● **Problem statement**
Go through the records and give each one again exactly.

Data extracted from a collection:
===============
-- ==== Sys2Proof/Laws/Held.lean ====
section
/-! SUPPORT. What every operation of the machine keeps: the queue of waiting commands, and the canonical form of everything stored
(`Held`). One lemma per operation; the other Held files hold those of the families. -/
namespace Sys2Proof.Machine
open Sys2Proof
set_option linter.unusedSimpArgs false

/-- The parts of a state that `Held` is about, taken one by one. -/
structure HeldOf (q p : List Instr) (m : SMap Byte) (r u n : SMap Word) (g v : SMap Byte) : Prop where
  queue : p = q
  mem : SMap.wf (fun _ => 0) m = true
  regs : SMap.wf resetWord r = true
  sump : SMap.wf (fun _ => 0) u = true
  mirror : SMap.wf (fun _ => 0) n = true
  guardRam : SMap.wf (fun _ => 0) g = true
  nv : SMap.wf (fun _ => 0) v = true

/-- The commands waiting in `s` are `q`, and `s` is canonical. -/
structure Held (q : List Instr) (s : State) : Prop where
  of : HeldOf q s.pending s.mem s.regs s.sump s.mirror s.grd.ram s.kp.nv

theorem Held.canonical {q} {s : State} (h : Held q s) : s.Canonical := ⟨h.of.mem, h.of.regs, h.of.sump, h.of.mirror, h.of.guardRam, h.of.nv⟩

theorem State.Canonical.held {s : State} (h : s.Canonical) : Held s.pending s := ⟨⟨rfl, h.mem, h.regs, h.sump, h.mirror, h.guardRam, h.nv⟩⟩

/-- A record update of a field that `Held` is not about drops out by this and `held_fold`. -/
theorem held_mk {q} {p x1 x2 x3 g k r x7 x8 m u n x12 x13 x14 x15 x16 x17 x18 x19 x20 x21 x22 x23 x24 x25 x26 x27 x28 x29 x30 x31 x32 x33 x34 x35 x36 x37 x38 x39 x40 x41 x42 x43 x44 x45 x46 x47} :
    Held q (State.mk p x1 x2 x3 g k r x7 x8 m u n x12 x13 x14 x15 x16 x17 x18 x19 x20 x21 x22 x23 x24 x25 x26 x27 x28 x29 x30 x31 x32 x33 x34 x35 x36 x37 x38 x39 x40 x41 x42 x43 x44 x45 x46 x47) = HeldOf q p m r u n g.ram k.nv :=
  propext ⟨fun h => h.of, fun h => ⟨h⟩⟩

theorem held_fold {q} {s : State} : HeldOf q s.pending s.mem s.regs s.sump s.mirror s.grd.ram s.kp.nv = Held q s :=
  propext ⟨fun h => ⟨h⟩, fun h => h.of⟩

theorem heldOf_filterRegs {q p m r u n g v f} (h : HeldOf q p m r u n g v) : HeldOf q p m (List.filter f r) u n g v :=
  { h with regs := SMap.wf_filter h.regs }

theorem heldOf_keepRegs {q p m r u n g v f} (h : HeldOf q p m r u n g v) : HeldOf q p m (SMap.keep f r) u n g v := heldOf_filterRegs h

theorem heldOf_filterMirror {q p m r u n g v f} (h : HeldOf q p m r u n g v) : HeldOf q p m r u (List.filter f n) g v :=
  { h with mirror := SMap.wf_filter h.mirror }

theorem heldOf_setRam {q p m r u n g v a b} (h : HeldOf q p m r u n g v) : HeldOf q p m r u n (SMap.set 0 a b g) v :=
  { h with guardRam := SMap.wf_set (d := fun _ => 0) a b h.guardRam }

theorem held_ite {q} {c : Prop} [Decidable c] {a b : State} (ha : Held q a) (hb : Held q b) : Held q (if c then a else b) := by
  split <;> assumption

theorem held_ite_snd {q} {β : Type} {c : Prop} [Decidable c] {a b : β × State} (ha : Held q a.2) (hb : Held q b.2) :
    Held q (if c then a else b).2 := by split <;> assumption

theorem held_ite_fst {q} {β : Type} {c : Prop} [Decidable c] {a b : State × β} (ha : Held q a.1) (hb : Held q b.1) :
    Held q (if c then a else b).1 := by split <;> assumption

theorem held_foldl {q} {α : Type} {f : State → α → State} {l : List α} {s : State} (h : Held q s)
    (hf : ∀ s a, Held q s → Held q (f s a)) : Held q (l.foldl f s) := by
  induction l generalizing s with
  | nil => exact h
  | cons a l ih => exact ih (hf s a h)

theorem held_foldl_snd {q} {α β : Type} {f : β × State → α → β × State} {l : List α} {s : β × State} (h : Held q s.2)
    (hf : ∀ s a, Held q s.2 → Held q (f s a).2) : Held q (l.foldl f s).2 := by
  induction l generalizing s with
  | nil => exact h
  | cons a l ih => exact ih (hf s a h)

theorem held_pair {α : Type} {q} {p : α × State} {f : α → State → State} (hp : Held q p.2) (hf : ∀ a t, Held q t → Held q (f a t)) :
    Held q (match p with | (a, t) => f a t) := hf _ _ hp

theorem held_pair_fst {α : Type} {q} {p : State × α} {f : State → α → State} (hp : Held q p.1)
    (hf : ∀ t a, Held q t → Held q (f t a)) : Held q (match p with | (t, a) => f t a) := hf _ _ hp

theorem held_pair_snd {α β : Type} {q} {p : α × State} {f : α → State → β × State} (hp : Held q p.2)
    (hf : ∀ a t, Held q t → Held q (f a t).2) : Held q (match p with | (a, t) => f a t).2 := hf _ _ hp

/-- An outcome whose next state, if it is one, is `Held`. -/
structure HeldO (q : List Instr) (o : Host.Outcome State Fault Refusal) : Prop where
  out : ∀ t, o = .next t → Held q t

theorem heldO_next {q s} : HeldO q (.next s) = Held q s := propext ⟨fun h => h.out _ rfl, fun h => ⟨fun t e => by cases e; exact h⟩⟩

theorem heldO_fault {q r} : HeldO q (.fault r) := ⟨fun t e => by cases e⟩

theorem heldO_ite {q} {c : Prop} [Decidable c] {a b} (ha : HeldO q a) (hb : HeldO q b) : HeldO q (if c then a else b) := by
  split <;> assumption

theorem State.setR_held {q} {s : State} {a v} (h : Held q s) : Held q (s.setR a v) := ⟨{ h.of with regs := SMap.wf_set a v h.of.regs }⟩

theorem State.setMemB_held {q} {s : State} {a b} (h : Held q s) : Held q (s.setMemB a b) := ⟨{ h.of with mem := s.setMemB_wf a b h.of.mem }⟩

theorem State.setSump_held {q} {s : State} {i w} (h : Held q s) : Held q (s.setSump i w) :=
  ⟨{ h.of with sump := SMap.wf_set (d := fun _ => 0) i w h.of.sump }⟩

theorem State.setMirror_held {q} {s : State} {i w v} (h : Held q s) : Held q (s.setMirror i w v) :=
  ⟨{ h.of with mirror := SMap.wf_set (d := fun _ => 0) (i * 64 + w) v h.of.mirror }⟩

theorem State.setNvB_held {q} {s : State} {a b} (h : Held q s) : Held q (s.setNvB a b) :=
  ⟨{ h.of with nv := SMap.wf_set (d := fun _ => 0) a b h.of.nv }⟩

theorem done_held {q} {s : State} (h : Held q s.flushLog) : HeldO q (done s) := ⟨fun t e => by cases e; exact h⟩

end Sys2Proof.Machine
end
===============
● **Task answer**
-- ==== Sys2Proof/Laws/Held.lean ====
section
/-! SUPPORT. What every operation of the machine keeps: the queue of waiting commands, and the canonical form of everything stored
(`Held`). One lemma per operation; the other Held files hold those of the families. -/
namespace Sys2Proof.Machine
open Sys2Proof
set_option linter.unusedSimpArgs false

/-- The parts of a state that `Held` is about, taken one by one. -/
structure HeldOf (q p : List Instr) (m : SMap Byte) (r u n : SMap Word) (g v : SMap Byte) : Prop where
  queue : p = q
  mem : SMap.wf (fun _ => 0) m = true
  regs : SMap.wf resetWord r = true
  sump : SMap.wf (fun _ => 0) u = true
  mirror : SMap.wf (fun _ => 0) n = true
  guardRam : SMap.wf (fun _ => 0) g = true
  nv : SMap.wf (fun _ => 0) v = true

/-- The commands waiting in `s` are `q`, and `s` is canonical. -/
structure Held (q : List Instr) (s : State) : Prop where
  of : HeldOf q s.pending s.mem s.regs s.sump s.mirror s.grd.ram s.kp.nv

theorem Held.canonical {q} {s : State} (h : Held q s) : s.Canonical := ⟨h.of.mem, h.of.regs, h.of.sump, h.of.mirror, h.of.guardRam, h.of.nv⟩

theorem State.Canonical.held {s : State} (h : s.Canonical) : Held s.pending s := ⟨⟨rfl, h.mem, h.regs, h.sump, h.mirror, h.guardRam, h.nv⟩⟩

/-- A record update of a field that `Held` is not about drops out by this and `held_fold`. -/
theorem held_mk {q} {p x1 x2 x3 g k r x7 x8 m u n x12 x13 x14 x15 x16 x17 x18 x19 x20 x21 x22 x23 x24 x25 x26 x27 x28 x29 x30 x31 x32 x33 x34 x35 x36 x37 x38 x39 x40 x41 x42 x43 x44 x45 x46 x47} :
    Held q (State.mk p x1 x2 x3 g k r x7 x8 m u n x12 x13 x14 x15 x16 x17 x18 x19 x20 x21 x22 x23 x24 x25 x26 x27 x28 x29 x30 x31 x32 x33 x34 x35 x36 x37 x38 x39 x40 x41 x42 x43 x44 x45 x46 x47) = HeldOf q p m r u n g.ram k.nv :=
  propext ⟨fun h => h.of, fun h => ⟨h⟩⟩

theorem held_fold {q} {s : State} : HeldOf q s.pending s.mem s.regs s.sump s.mirror s.grd.ram s.kp.nv = Held q s :=
  propext ⟨fun h => ⟨h⟩, fun h => h.of⟩

theorem heldOf_filterRegs {q p m r u n g v f} (h : HeldOf q p m r u n g v) : HeldOf q p m (List.filter f r) u n g v :=
  { h with regs := SMap.wf_filter h.regs }

theorem heldOf_keepRegs {q p m r u n g v f} (h : HeldOf q p m r u n g v) : HeldOf q p m (SMap.keep f r) u n g v := heldOf_filterRegs h

theorem heldOf_filterMirror {q p m r u n g v f} (h : HeldOf q p m r u n g v) : HeldOf q p m r u (List.filter f n) g v :=
  { h with mirror := SMap.wf_filter h.mirror }

theorem heldOf_setRam {q p m r u n g v a b} (h : HeldOf q p m r u n g v) : HeldOf q p m r u n (SMap.set 0 a b g) v :=
  { h with guardRam := SMap.wf_set (d := fun _ => 0) a b h.guardRam }

theorem held_ite {q} {c : Prop} [Decidable c] {a b : State} (ha : Held q a) (hb : Held q b) : Held q (if c then a else b) := by
  split <;> assumption

theorem held_ite_snd {q} {β : Type} {c : Prop} [Decidable c] {a b : β × State} (ha : Held q a.2) (hb : Held q b.2) :
    Held q (if c then a else b).2 := by split <;> assumption

theorem held_ite_fst {q} {β : Type} {c : Prop} [Decidable c] {a b : State × β} (ha : Held q a.1) (hb : Held q b.1) :
    Held q (if c then a else b).1 := by split <;> assumption

theorem held_foldl {q} {α : Type} {f : State → α → State} {l : List α} {s : State} (h : Held q s)
    (hf : ∀ s a, Held q s → Held q (f s a)) : Held q (l.foldl f s) := by
  induction l generalizing s with
  | nil => exact h
  | cons a l ih => exact ih (hf s a h)

theorem held_foldl_snd {q} {α β : Type} {f : β × State → α → β × State} {l : List α} {s : β × State} (h : Held q s.2)
    (hf : ∀ s a, Held q s.2 → Held q (f s a).2) : Held q (l.foldl f s).2 := by
  induction l generalizing s with
  | nil => exact h
  | cons a l ih => exact ih (hf s a h)

theorem held_pair {α : Type} {q} {p : α × State} {f : α → State → State} (hp : Held q p.2) (hf : ∀ a t, Held q t → Held q (f a t)) :
    Held q (match p with | (a, t) => f a t) := hf _ _ hp

theorem held_pair_fst {α : Type} {q} {p : State × α} {f : State → α → State} (hp : Held q p.1)
    (hf : ∀ t a, Held q t → Held q (f t a)) : Held q (match p with | (t, a) => f t a) := hf _ _ hp

theorem held_pair_snd {α β : Type} {q} {p : α × State} {f : α → State → β × State} (hp : Held q p.2)
    (hf : ∀ a t, Held q t → Held q (f a t).2) : Held q (match p with | (a, t) => f a t).2 := hf _ _ hp

/-- An outcome whose next state, if it is one, is `Held`. -/
structure HeldO (q : List Instr) (o : Host.Outcome State Fault Refusal) : Prop where
  out : ∀ t, o = .next t → Held q t

theorem heldO_next {q s} : HeldO q (.next s) = Held q s := propext ⟨fun h => h.out _ rfl, fun h => ⟨fun t e => by cases e; exact h⟩⟩

theorem heldO_fault {q r} : HeldO q (.fault r) := ⟨fun t e => by cases e⟩

theorem heldO_ite {q} {c : Prop} [Decidable c] {a b} (ha : HeldO q a) (hb : HeldO q b) : HeldO q (if c then a else b) := by
  split <;> assumption

theorem State.setR_held {q} {s : State} {a v} (h : Held q s) : Held q (s.setR a v) := ⟨{ h.of with regs := SMap.wf_set a v h.of.regs }⟩

theorem State.setMemB_held {q} {s : State} {a b} (h : Held q s) : Held q (s.setMemB a b) := ⟨{ h.of with mem := s.setMemB_wf a b h.of.mem }⟩

theorem State.setSump_held {q} {s : State} {i w} (h : Held q s) : Held q (s.setSump i w) :=
  ⟨{ h.of with sump := SMap.wf_set (d := fun _ => 0) i w h.of.sump }⟩

theorem State.setMirror_held {q} {s : State} {i w v} (h : Held q s) : Held q (s.setMirror i w v) :=
  ⟨{ h.of with mirror := SMap.wf_set (d := fun _ => 0) (i * 64 + w) v h.of.mirror }⟩

theorem State.setNvB_held {q} {s : State} {a b} (h : Held q s) : Held q (s.setNvB a b) :=
  ⟨{ h.of with nv := SMap.wf_set (d := fun _ => 0) a b h.of.nv }⟩

theorem done_held {q} {s : State} (h : Held q s.flushLog) : HeldO q (done s) := ⟨fun t e => by cases e; exact h⟩

end Sys2Proof.Machine
end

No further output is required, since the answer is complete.